Vermont approves all-payer, ACO-like system

Twitter icon
Facebook icon
LinkedIn icon
e-mail icon
Google icon
 - Vermont

The state of Vermont is moving ahead with its first-in-the-nation all-payer model for emphasizing value-based care.

The state’s healthcare regulatory agency, the Green Mountain Care Board, signed off on the agreement. The new system plans to be dubbed the Vermont All Payer Accountable Care Organization Model. Set up like an accountable care organization, physicians will be paid on a monthly basis for serving Medicare, Medicaid and commercially insured patients, with the focus on patient outcomes rather than fee-for-service payment.

Vermont Gov. Peter Shumlin has previously said the proposal could save $10 billion in healthcare costs over 10 years, and he applauded the board’s approval of the model.

“By shifting the focus away from the current fee-for-service system to one that rewards primary care and prevention, we will help Vermonters lead healthier lives and more effectively manage chronic diseases, allow doctors to better treat their patients and identify health issues before they become severe, and reduce costs in a health care system that, if left unchecked, will bankrupt our state and Vermont families,” Shumlin said in a statement.

The state had received tentative approval from the federal government for the plan in September. In CMS’s press release after the state board’s approval, it announced it would provide $9.5 million for Vermont providers to help with care coordination and collaboration.

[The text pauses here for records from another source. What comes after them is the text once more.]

-- ==== Sys2Proof/Machine/Step.lean ====
section
/-! DEFINITION. Machine/Step.lean: one step takes the command at the front of the queue. -/

namespace Sys2Proof.Machine

/-- The command that a word spells, put at the front of the queue; the state is unchanged where the word spells none. -/
def State.withFetchWord (s : State) (nbits w : Nat) : State :=
  match decodeTableWord nbits w with
  | some c => { s with pending := c :: s.pending }
  | none => s

/-- One step: the command at the front runs with the rest of the queue; on an empty queue a nanosecond passes (log 1). -/
def step (s : State) : Host.Outcome State Fault Refusal :=
  match s.pending with
  | [] => .next s.tick
  | c :: r => exec c { s with pending := r }

end Sys2Proof.Machine
end

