/-- Fields, the cursor, frames, `emit` and the CRCs (04 R92 to R96, 03 R71, R72), where no cause ends the invocation.
`csetr` reads ra as unsigned (log 37). -/
def Obligations.ForrekFrameInstructions : Prop :=
  (∀ (c : Ctx) (rd : GReg) (src : FieldSrc) (pos : BitVec 11) (w1 : Fin 32) (o : BitOrder) (bs : List Byte) (s : State),
    let d := (s.get c.die).countIssue (ctxNum c)
    let x := d.ctx (ctxNum c)
    (s.get c.die).issuable c (.fext c rd src pos w1 o) = true → x.fieldBytes src pos.toNat (w1 + 1) = some bs →
    exec (.fext c rd src pos w1 o) s = .next (s.set c.die
      (d.retire c (x.setZn rd (BitVec.ofNat 32 (fieldOf bs o pos.toNat (w1 + 1))))))) ∧
  (∀ (c : Ctx) (rd : GReg) (src : FieldSrc) (pos : BitVec 11) (w1 : Fin 32) (o : BitOrder) (bs : List Byte) (s : State),
    let d := (s.get c.die).countIssue (ctxNum c)
    let x := d.ctx (ctxNum c)
    (s.get c.die).issuable c (.fexts c rd src pos w1 o) = true → x.fieldBytes src pos.toNat (w1 + 1) = some bs →
    exec (.fexts c rd src pos w1 o) s = .next (s.set c.die
      (d.retire c (x.setZn rd ((BitVec.ofNat (w1 + 1) (fieldOf bs o pos.toNat (w1 + 1))).signExtend 32))))) ∧
  (∀ (c : Ctx) (dst : FieldSrc) (pos : BitVec 11) (w1 : Fin 32) (rs : GReg) (o : BitOrder) (bs : List Byte) (s : State),
    let d := (s.get c.die).countIssue (ctxNum c)
    let x := d.ctx (ctxNum c)
    (s.get c.die).issuable c (.fins c dst pos w1 rs o) = true → x.fieldBytes dst pos.toNat (w1 + 1) = some bs →
    exec (.fins c dst pos w1 rs o) s = .next (s.set c.die
      (d.retire c (x.insertField dst o pos.toNat (w1 + 1) (x.gr rs).toNat)))) ∧
  (∀ (c : Ctx) (imm : BitVec 16) (s : State),
    let d := (s.get c.die).countIssue (ctxNum c)
    let x := d.ctx (ctxNum c)
    (s.get c.die).issuable c (.cset c imm) = true →
    exec (.cset c imm) s = .next (s.set c.die
      (d.retire c { x with cur := imm }))) ∧
  (∀ (c : Ctx) (imm : BitVec 16) (s : State),
    let d := (s.get c.die).countIssue (ctxNum c)
    let x := d.ctx (ctxNum c)
    (s.get c.die).issuable c (.cadd c imm) = true → 0 ≤ x.cur.toNat + imm.toInt → x.cur.toNat + imm.toInt < 65536 →
    exec (.cadd c imm) s = .next (s.set c.die
      (d.retire c { x with cur := BitVec.ofInt 16 (x.cur.toNat + imm.toInt) }))) ∧
  (∀ (c : Ctx) (ra : GReg) (imm : BitVec 16) (s : State),
    let d := (s.get c.die).countIssue (ctxNum c)
    let x := d.ctx (ctxNum c)
    (s.get c.die).issuable c (.csetr c ra imm) = true → 0 ≤ (x.gr ra).toNat + imm.toInt → (x.gr ra).toNat + imm.toInt < 65536 →
    exec (.csetr c ra imm) s = .next (s.set c.die
      (d.retire c { x with cur := BitVec.ofInt 16 ((x.gr ra).toNat + imm.toInt) }))) ∧
  (∀ (c : Ctx) (rd ra : GReg) (len : BitVec 16) (s : State),
    let d := (s.get c.die).countIssue (ctxNum c)
    let x := d.ctx (ctxNum c)
    let pool := d.rdAs x.tag ethRxcAPool 27 0
    let k := cellsOf (d.dataBytes c (x.gr ra).toNat len.toNat).length
    (s.get c.die).issuable c (.fnew c rd ra len) = true → (x.gr ra).toNat + len.toNat ≤ 0x3400 → d.hallOn .swc = true → x.held.length < 4 → d.sw.descUsed < 65536 → (d.takeIn 27 pool 0 k 0).1 = true →
    exec (.fnew c rd ra len) s = .next (s.set c.die
      (let p := (d.takeIn 27 pool 0 k 0).2.storeHeld { bytes := d.dataBytes c (x.gr ra).toNat len.toNat, port := 27, pool := pool, ingress := 27, cells := k, refs := 1, tag := x.tag }
       let f : EFrame := { bytes := d.dataBytes c (x.gr ra).toNat len.toNat, kind := .made, ingress := 27, tag := x.tag, desc := some p.1, origin := x.origin }
       let y := { x with held := x.held ++ [(p.2.eng.nextFd, f)], fd := some p.2.eng.nextFd, cur := 0 }
       ({ p.2 with eng := { p.2.eng with nextFd := p.2.eng.nextFd + 1 } } : DieState).retire c (y.setGr rd (fdWord x.fd))))) ∧
  (∀ (c : Ctx) (rd : GReg) (len : BitVec 16) (s : State),
    let d := (s.get c.die).countIssue (ctxNum c)
    let x := d.ctx (ctxNum c)
    let pool := d.rdAs x.tag ethRxcAPool 27 0
    let k := cellsOf (List.replicate len.toNat (0 : Byte)).length
    (s.get c.die).issuable c (.fnewz c rd len) = true → d.hallOn .swc = true → x.held.length < 4 → d.sw.descUsed < 65536 → (d.takeIn 27 pool 0 k 0).1 = true →
    exec (.fnewz c rd len) s = .next (s.set c.die
      (let p := (d.takeIn 27 pool 0 k 0).2.storeHeld { bytes := List.replicate len.toNat 0, port := 27, pool := pool, ingress := 27, cells := k, refs := 1, tag := x.tag }
       let f : EFrame := { bytes := List.replicate len.toNat 0, kind := .made, ingress := 27, tag := x.tag, desc := some p.1, origin := x.origin }
       let y := { x with held := x.held ++ [(p.2.eng.nextFd, f)], fd := some p.2.eng.nextFd, cur := 0 }
       ({ p.2 with eng := { p.2.eng with nextFd := p.2.eng.nextFd + 1 } } : DieState).retire c (y.setGr rd (fdWord x.fd))))) ∧
  (∀ (c : Ctx) (rd ra : GReg) (k : Option Nat) (s : State),
    let d := (s.get c.die).countIssue (ctxNum c)
    let x := d.ctx (ctxNum c)
    (s.get c.die).issuable c (.fswp c rd ra) = true → x.named (x.gr ra) = some k →
    exec (.fswp c rd ra) s = .next (s.set c.die
      (d.retire c { x.setGr rd (fdWord x.fd) with fd := k, cur := 0 }))) ∧
  (∀ (c : Ctx) (ra : GReg) (f : EFrame) (e : EmitWord) (s : State),
    let d := (s.get c.die).countIssue (ctxNum c)
    let x := d.ctx (ctxNum c)
    (s.get c.die).issuable c (.emit c ra) = true → x.frame = some f → emitWord (x.gr ra) = some e → e.fits f.kind = true → e.kind < 2 → d.hallOn .swc = true →
    exec (.emit c ra) s = .next (s.set c.die
      ((d.emitEth (ctxNum c) x f e).retire c { x.dropFd with emits := x.emits + 1 }))) ∧
  (∀ (c : Ctx) (ra : GReg) (f : EFrame) (e : EmitWord) (b : BusFrame) (s : State),
    let d := (s.get c.die).countIssue (ctxNum c)
    let x := d.ctx (ctxNum c)
    (s.get c.die).issuable c (.emit c ra) = true → x.frame = some f → emitWord (x.gr ra) = some e → e.fits f.kind = true → 2 ≤ e.kind →
    e.busFrame f.bytes = some b → d.hallOn .bus = true →
    exec (.emit c ra) s = .next (s.set c.die
      ((d.emitBus x f e b).retire c { x.dropFd with emits := x.emits + 1 }))) ∧
  (∀ (c : Ctx) (f : EFrame) (s : State),
    let d := (s.get c.die).countIssue (ctxNum c)
    let x := d.ctx (ctxNum c)
    (s.get c.die).issuable c (.ffree c) = true → x.frame = some f →
    exec (.ffree c) s = .next (s.set c.die
      ((d.consume f).retire c x.dropFd))) ∧
  (∀ (c : Ctx) (s : State),
    let d := (s.get c.die).countIssue (ctxNum c)
    let x := d.ctx (ctxNum c)
    (s.get c.die).issuable c (.ffree c) = true → x.frame = none →
    exec (.ffree c) s = .next (s.set c.die
      (d.retire c x))) ∧
  (∀ (c : Ctx) (ra : GReg) (f : EFrame) (s : State),
    let d := (s.get c.die).countIssue (ctxNum c)
    let x := d.ctx (ctxNum c)
    (s.get c.die).issuable c (.fsetlen c ra) = true → x.frame = some f → (x.gr ra).toNat ≤ f.bytes.length → f.kind ≠ .can → f.kind ≠ .lin →
    exec (.fsetlen c ra) s = .next (s.set c.die
      (d.retire c (x.onFd fun f => { f with bytes := f.bytes.take (x.gr ra).toNat })))) ∧
  (∀ (c : Ctx) (ra : GReg) (f : EFrame) (s : State),
    let d := (s.get c.die).countIssue (ctxNum c)
    let x := d.ctx (ctxNum c)
    (s.get c.die).issuable c (.fsetlen c ra) = true → x.frame = some f → (x.gr ra).toNat ≤ f.bytes.length → 16 ≤ (x.gr ra).toNat → (f.kind = .can ∨ f.kind = .lin) →
    exec (.fsetlen c ra) s = .next (s.set c.die
      (d.retire c (x.onFd fun f =>
        { f with bytes := f.bytes.take 6 ++ leBytes 2 ((x.gr ra).toNat - 16) ++ (f.bytes.take (x.gr ra).toNat).drop 8 })))) ∧
  (∀ (c : Ctx) (rd ra : GReg) (src : CrcSrc) (n1 : BitVec 11) (bs : List Byte) (s : State),
    let d := (s.get c.die).countIssue (ctxNum c)
    let x := d.ctx (ctxNum c)
    (s.get c.die).issuable c (.crc8 c rd ra src n1) = true → d.crcBytes c x src (n1.toNat + 1) = .ok bs →
    exec (.crc8 c rd ra src n1) s = .next (s.set c.die
      (let r := BitVec.ofNat 32 (crc8Of ((x.gr ra).toNat % 2 ^ 8) bs)
       d.retire c { x.setGr rd r with st := setSt x.st .z (decide (r = 0)) }))) ∧
  (∀ (c : Ctx) (rd ra : GReg) (src : CrcSrc) (n1 : BitVec 11) (bs : List Byte) (s : State),
    let d := (s.get c.die).countIssue (ctxNum c)
    let x := d.ctx (ctxNum c)
    (s.get c.die).issuable c (.crc16 c rd ra src n1) = true → d.crcBytes c x src (n1.toNat + 1) = .ok bs →
    exec (.crc16 c rd ra src n1) s = .next (s.set c.die
      (let r := BitVec.ofNat 32 (crc16Of ((x.gr ra).toNat % 2 ^ 16) bs)
       d.retire c { x.setGr rd r with st := setSt x.st .z (decide (r = 0)) }))) ∧
  (∀ (c : Ctx) (rd ra : GReg) (src : CrcSrc) (n1 : BitVec 11) (bs : List Byte) (s : State),
    let d := (s.get c.die).countIssue (ctxNum c)
    let x := d.ctx (ctxNum c)
    (s.get c.die).issuable c (.crc32c c rd ra src n1) = true → d.crcBytes c x src (n1.toNat + 1) = .ok bs →
    exec (.crc32c c rd ra src n1) s = .next (s.set c.die
      (let r := BitVec.ofNat 32 (crc32cOf (x.gr ra).toNat bs)
       d.retire c { x.setGr rd r with st := setSt x.st .z (decide (r = 0)) })))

The model will be tested for six years. In the “zero year,” beginning on Jan. 1, 2017, the focus will be on funding opportunities. In the real performance years from 2018 through 2022, the Vermont All-Payer ACO model will be judged on the following targets:

  • ACO Scale Targets: Payers and providers will be encouraged to participate with the goal that by 2022, 70 percent of all Vermont insured residents, including 90 percent of Vermont Medicare beneficiaries, will be attributed to an ACO. Payer-specific benchmark and financial settlement calculations will continue, but the design of quality measures, risk arrangement, payment mechanisms, and beneficiary alignment methodology “will be closely aligned across payers.
  • All-Payer and Medicare Financial Targets: Annualized per capita health care expenditure growth for all major payers will be capped at 3.5 percent. Medicare per capita health care expenditure growth for Vermont Medicare beneficiaries will be limited to at least 0.1-0.2 percentage points below that of projected national Medicare growth.
  • Health Outcomes and Quality of Care Targets: Vermont has designated four priority areas (substance use disorder, suicides, chronic conditions, and access to care) with three measures for each priority area (population-level health outcomes, delivery system measures and process milestones).

Providers wouldn’t be required to join, according to Green Mountain Care Board Chair Al Gobielle. While they could stick with fee-for-service payment, some may be compelled to join with the changes to Medicare reimbursement from the Medicare Access and CHIP Reauthorization Act, which Gobielle predicted will encourage Medicaid and commercial payers to move to a similar value-based care system.